I was expecting the third man from the robbery to appear. He killed the brother, and didn’t find the money. Why not tail the first brother when he’s out of prison to see where the money went? Having him appear and create a situation where Bridges could get the upper hand over Hemsworth would have been better than what they did.

Re: the desk clerk

I think it makes perfect sense that he was ex-military, since it seems highly unlikely that the FBI would’ve trusted a regular civilian with such a broad assignment of ongoing surveillance, especially one so political in nature. They would want someone who could be trusted to follow orders and a war “hero” with that many kills on the battlefield would be an ideal candidate–even one suffering from PTSD and substance abuse (likely nurtured after being assigned that gig). So I think his placement in the hotel is the farthest thing from a contrivance, and the statement about his kill count is 100% in the nature of a noir-turned-horror film (which is essentially where the film dives into in the 3rd act) and is just as nicely subverted by the truth.
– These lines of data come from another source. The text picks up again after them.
-- ==== Sys2Proof/Machine/Flags.lean ====
section
/-! DEFINITION. The flags (spec 10_state.md R53) and the register map (R54), the read-only views of the state. -/

namespace Sys2Proof.Machine

/-- One flag as a word with that bit only. -/
def flagBit (b : Bool) (position : Nat) : Word := if b then 1#32 <<< position else 0#32

/-- `ROOTV`: the tree is complete (R36). -/
def rootValid (s : State) : Bool := s.qcnt == 1#9

/-- `FAULT`: the block is in the fault state (R23, R53); the `fault` pin is this level (R56). -/
def inFault (s : State) : Bool := s.err != 0#8

/-- `STATUS` (R53). -/
def statusWord (s : State) : Word :=
  flagBit (inFault s) 0 ||| flagBit s.pact 1 ||| flagBit s.uact 2 ||| flagBit s.uhdr 3 ||| flagBit s.umode 4 |||
    flagBit s.candOvf 5 ||| flagBit (rootValid s) 6

/-- `ROOT` (R36, R54): `NNODE - 1` when there is a root. -/
def rootWord (s : State) : Word := if rootValid s then s.nnode.setWidth 32 - 1#32 else 0xFFFFFFFF#32

/-- `PACC` (R43, R54): `NACC` in bits 10:8, the pending bits left-aligned in bits 7:0. -/
def paccWord (s : State) : Word :=
  BitVec.ofNat 32 (256 * s.acc.length + bitsVal (s.acc ++ zeroBits (8 - s.acc.length)))

/-- The register map of R54; none for the reserved numbers. -/
def registerValue (s : State) (r : Byte) : Option Word :=
  match r with
  | 0x00#8 => some Config.id
  | 0x01#8 => some (statusWord s)
  | 0x02#8 => some (s.err.setWidth 32)
  | 0x03#8 => some s.errCmd
  | 0x04#8 => some s.errIdx
  | 0x05#8 => some s.cmdCnt
  | 0x06#8 => some s.total
  | 0x07#8 => some (s.nleaf.setWidth 32)
  | 0x08#8 => some (s.nnode.setWidth 32)
  | 0x09#8 => some (s.qcnt.setWidth 32)
  | 0x0A#8 => some (rootWord s)
  | 0x0B#8 => some (s.ncode.setWidth 32)
  | 0x0C#8 => some (lengthWord s.cstg)
  | 0x0D#8 => some (s.padn.setWidth 32)
  | 0x0E#8 => some (paccWord s)
  | 0x0F#8 => some (s.upadn.setWidth 32)
  | 0x10#8 => some (lengthWord s.hb)
  | 0x11#8 => some (lengthWord s.cand)
  | _ => none

end Sys2Proof.Machine
end

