-- ==== Sys2Proof/Machine/Unpacker.lean ====
section
/-! DEFINITION. The bit unpacker's and decoder's commands `UBEGIN`, `UBYTE`, `UEND` (spec 44_unpacker_decoder.md). -/

namespace Sys2Proof.Machine

/-- The symbol whose code is the bit sequence `c` (R160, R205). -/
def symbolOf (s : State) (c : Bits) : Option Byte := allSymbols.find? fun t => codeOf s t == c

/-- `deliver(x)` in decode mode (R205): the greedy decoder. -/
def decodeBit (s : State) (x : Bool) : State :=
  if s.candOvf then s
  else if s.cand.length = Config.maxLen then { s with candOvf := true }
  else
    match symbolOf s (s.cand ++ [x]) with
    | some t => { emitSym s t with cand := [] }
    | none => { s with cand := s.cand ++ [x] }

/-- `deliver(x)` (R204, R205). -/
def deliver (s : State) (x : Bool) : State := if s.umode then emitBit s x else decodeBit s x

/-- `HB <- h` (R48). -/
def holdBits (s : State) (h : Bits) : State := { s with hb := h }

/-- The loop of `UBYTE` (R202): while more than `UPADN` bits are held, the oldest leaves `HB` and is delivered.
Each turn shortens `HB`, so `|HB|` turns are enough. -/
def releaseBits : Nat → State → State
  | 0, s => s
  | fuel + 1, s =>
    if s.upadn.toNat < s.hb.length then
      match s.hb with
      | [] => s
      | x :: rest => releaseBits fuel (deliver (holdBits s rest) x)
    else s

/-- The rule of `UBEGIN m` (R201). -/
def openUnpacking (m : BitVec 1) (s : State) : Except FaultCode State :=
  if s.uact then .error .seq
  else
    .ok { s with
      uact := true, umode := m == 1#1, uhdr := false, upadn := 0#8, hb := [], cand := [], candOvf := false }

/-- The body byte of a run (R202): its bits, bit 7 first, go behind the held ones. -/
def takeBody (b : Byte) (s : State) : State :=
  releaseBits (s.hb ++ bits8 b).length (holdBits s (s.hb ++ bits8 b))

/-- The rule of `UBYTE b` (R202). -/
def takeByte (b : Byte) (s : State) : Except FaultCode State :=
  if s.uact = false then .error .seq
  else if s.uhdr = false then .ok { s with upadn := b, uhdr := true }
  else .ok (takeBody b s)

/-- The rule of `UEND` (R206), its checks in the order written. -/
def closeUnpacking (s : State) : Except FaultCode State :=
  if s.uact = false then .error .seq
  else if s.uhdr = false then .error .malformed
  else if s.hb.length < s.upadn.toNat then .error .malformed
  else if s.umode = false ∧ 1 ≤ s.cand.length then .error .unkCode
  else .ok { s with hb := [], uact := false, uhdr := false }

/-- `UBEGIN m` (R201). -/
def execUbegin (m : BitVec 1) (s : State) : Host.Outcome State Fault Refusal :=
  runCommand (.ubegin m) (openUnpacking m) s

/-- `UBYTE b` (R202). -/
def execUbyte (b : Byte) (s : State) : Host.Outcome State Fault Refusal := runCommand (.ubyte b) (takeByte b) s

/-- `UEND` (R206). -/
def execUend (s : State) : Host.Outcome State Fault Refusal := runCommand .uend closeUnpacking s

end Sys2Proof.Machine
end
Bridges’s sentence was probably much longer and he only got early parole because of his death sentence diagnosis. So the likelihood of the 3rd robber just biding his time for that to happen is very low, imhoy.

By the way IMHO the identity of the person on the film is

MLK

given

The involvement of Hoover and the film handed to Darlene

Regarding that,

[SPOILER]since the guy in the film died recently, the two obvious candidates are MLK or RFK. I’m not sure there’s any reason to suspect one over the other.

And I was a bit amused at the story Miles (the hotel clerk) told of the guy and the wolf. “It wasn’t sexual but it wasn’t not sexual either.”[/SPOILER]

But

[spoiler]
Did the FBI run the operation? I was under the impression it was a mob thing. If the FBI ran it, why all the secrecy? Just go in and get it. Why hunt for microphones/ They should know they exist, and finding them is not relevant to getting the film back.

My interpretation was the FBI stumbled on the possibility the hotel was a set-up and knew someone important may have been caught (or knew for certain), sent in Hamm who confirmed it with the room search, and wanted to get the film without revealing that they were involved.[/spoiler]

Sometimes furries just want to cuddle. :slight_smile:

That’s not the way I understood it. Hamm knew what he was looking for in the room. He went from wall plate to wall plate, from phone to fan, etc. When he was on the payphone, he told his bosses that he had retrieved “their” items.

I believe he also mentioned that he found some that were not theirs. Which peaked his curiosity. THEN he found the other stuff, which was likely as you surmised.

But he was just on a retrieval mission. Get in, get the items, get out.

Just saw this last night. First off, I think the past few posts are confusing the Jon Hamm FBI character with the hotel employee. The way I understood it, the hotel was owned by some unknown criminal group that presumably used the two-way mirror footage for extortion purposes. However, the FBI also set up wiretaps for spying in the honeymoon suite. That’s why the Jon Hamm character got there so early and demanded that room. His mission was to dissemble the wiretaps since the hotel was no longer a hot spot for the rich and famous. In doing so, he discovered a whole bunch of other snooping devices so alerted his superiors through the pay phone outside. I thought the ending was great and neatly explained the personality of the hotel worker. My only problem was how the singer suddenly whacked the priest with the bottle near the beginning. Perhaps she somehow watched him spiking her drink, but it didn’t seem like she would go that far. But a really good film. Very Tarantino-esque.